━━ Records for processing

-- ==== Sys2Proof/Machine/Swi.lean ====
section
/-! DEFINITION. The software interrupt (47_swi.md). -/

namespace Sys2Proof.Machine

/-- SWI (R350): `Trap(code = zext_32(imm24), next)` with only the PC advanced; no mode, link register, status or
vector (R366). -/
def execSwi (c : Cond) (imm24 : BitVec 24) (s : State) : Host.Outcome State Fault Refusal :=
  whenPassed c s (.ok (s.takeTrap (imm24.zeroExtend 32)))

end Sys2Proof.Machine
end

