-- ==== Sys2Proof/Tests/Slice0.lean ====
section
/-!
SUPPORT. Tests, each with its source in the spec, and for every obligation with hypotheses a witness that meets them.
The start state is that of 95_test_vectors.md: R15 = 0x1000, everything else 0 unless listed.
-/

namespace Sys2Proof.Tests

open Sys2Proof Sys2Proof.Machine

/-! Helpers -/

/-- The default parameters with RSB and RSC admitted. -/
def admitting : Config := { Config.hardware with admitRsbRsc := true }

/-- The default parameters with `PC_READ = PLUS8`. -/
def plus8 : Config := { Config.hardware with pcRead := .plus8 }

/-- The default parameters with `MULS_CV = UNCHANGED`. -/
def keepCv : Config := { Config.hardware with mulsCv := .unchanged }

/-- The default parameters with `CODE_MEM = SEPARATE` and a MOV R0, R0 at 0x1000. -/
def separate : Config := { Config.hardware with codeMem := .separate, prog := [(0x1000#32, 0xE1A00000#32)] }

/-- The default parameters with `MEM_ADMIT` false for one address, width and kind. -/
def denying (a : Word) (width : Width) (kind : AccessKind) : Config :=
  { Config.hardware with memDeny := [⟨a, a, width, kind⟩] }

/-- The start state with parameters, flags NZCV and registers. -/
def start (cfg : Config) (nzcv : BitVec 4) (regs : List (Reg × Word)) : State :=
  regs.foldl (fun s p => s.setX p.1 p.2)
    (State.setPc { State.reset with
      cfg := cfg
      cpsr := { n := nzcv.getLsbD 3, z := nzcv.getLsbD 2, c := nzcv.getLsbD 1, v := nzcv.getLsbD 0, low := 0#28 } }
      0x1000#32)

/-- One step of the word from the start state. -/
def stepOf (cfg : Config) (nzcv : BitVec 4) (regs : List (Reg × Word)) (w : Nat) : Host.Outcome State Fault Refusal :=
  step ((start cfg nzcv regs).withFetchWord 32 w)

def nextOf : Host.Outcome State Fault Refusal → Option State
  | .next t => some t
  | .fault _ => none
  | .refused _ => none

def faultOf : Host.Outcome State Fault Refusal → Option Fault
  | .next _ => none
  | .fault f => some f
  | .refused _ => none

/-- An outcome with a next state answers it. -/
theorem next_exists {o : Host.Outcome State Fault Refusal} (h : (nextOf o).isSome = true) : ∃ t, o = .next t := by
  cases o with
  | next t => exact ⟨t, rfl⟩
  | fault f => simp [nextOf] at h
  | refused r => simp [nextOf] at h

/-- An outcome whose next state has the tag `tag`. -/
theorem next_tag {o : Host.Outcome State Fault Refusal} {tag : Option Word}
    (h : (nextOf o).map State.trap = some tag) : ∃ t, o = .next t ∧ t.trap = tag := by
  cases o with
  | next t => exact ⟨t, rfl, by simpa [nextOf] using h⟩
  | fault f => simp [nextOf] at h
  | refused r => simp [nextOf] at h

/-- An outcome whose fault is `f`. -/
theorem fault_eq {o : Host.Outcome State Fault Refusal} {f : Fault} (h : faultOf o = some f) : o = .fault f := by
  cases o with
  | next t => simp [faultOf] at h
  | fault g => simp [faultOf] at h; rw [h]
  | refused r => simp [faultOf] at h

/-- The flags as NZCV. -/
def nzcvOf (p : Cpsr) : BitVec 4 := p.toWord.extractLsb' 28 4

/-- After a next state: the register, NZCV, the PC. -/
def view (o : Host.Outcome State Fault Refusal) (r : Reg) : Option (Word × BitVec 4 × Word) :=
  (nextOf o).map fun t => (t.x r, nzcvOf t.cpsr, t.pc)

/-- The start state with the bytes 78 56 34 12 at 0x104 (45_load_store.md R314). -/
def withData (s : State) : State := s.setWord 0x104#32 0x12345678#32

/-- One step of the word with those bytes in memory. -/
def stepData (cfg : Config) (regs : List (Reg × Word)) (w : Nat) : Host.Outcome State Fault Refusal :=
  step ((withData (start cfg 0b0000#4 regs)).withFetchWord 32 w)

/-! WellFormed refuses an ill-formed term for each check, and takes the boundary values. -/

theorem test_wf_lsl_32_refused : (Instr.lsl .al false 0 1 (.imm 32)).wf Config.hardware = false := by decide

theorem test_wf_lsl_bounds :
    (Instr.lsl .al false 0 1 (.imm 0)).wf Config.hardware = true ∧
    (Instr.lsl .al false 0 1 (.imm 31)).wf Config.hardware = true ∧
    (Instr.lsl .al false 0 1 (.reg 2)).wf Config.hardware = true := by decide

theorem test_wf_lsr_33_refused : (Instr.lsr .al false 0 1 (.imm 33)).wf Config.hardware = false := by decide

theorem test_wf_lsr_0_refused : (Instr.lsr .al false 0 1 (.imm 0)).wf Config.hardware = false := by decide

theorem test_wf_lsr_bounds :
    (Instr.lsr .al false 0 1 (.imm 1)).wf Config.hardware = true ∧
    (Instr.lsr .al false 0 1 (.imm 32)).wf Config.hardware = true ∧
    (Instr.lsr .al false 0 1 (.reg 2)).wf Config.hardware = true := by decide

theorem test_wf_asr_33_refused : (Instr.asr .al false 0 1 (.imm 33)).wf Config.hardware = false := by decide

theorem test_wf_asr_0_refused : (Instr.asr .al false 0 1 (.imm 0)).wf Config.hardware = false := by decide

━━━━

◆ **Brief**: Scan the listing above, and wherever a line holds the string "kind", copy that line.

◆ **Output**:
/-- The default parameters with `MEM_ADMIT` false for one address, width and kind. -/
def denying (a : Word) (width : Width) (kind : AccessKind) : Config :=
  { Config.hardware with memDeny := [⟨a, a, width, kind⟩] }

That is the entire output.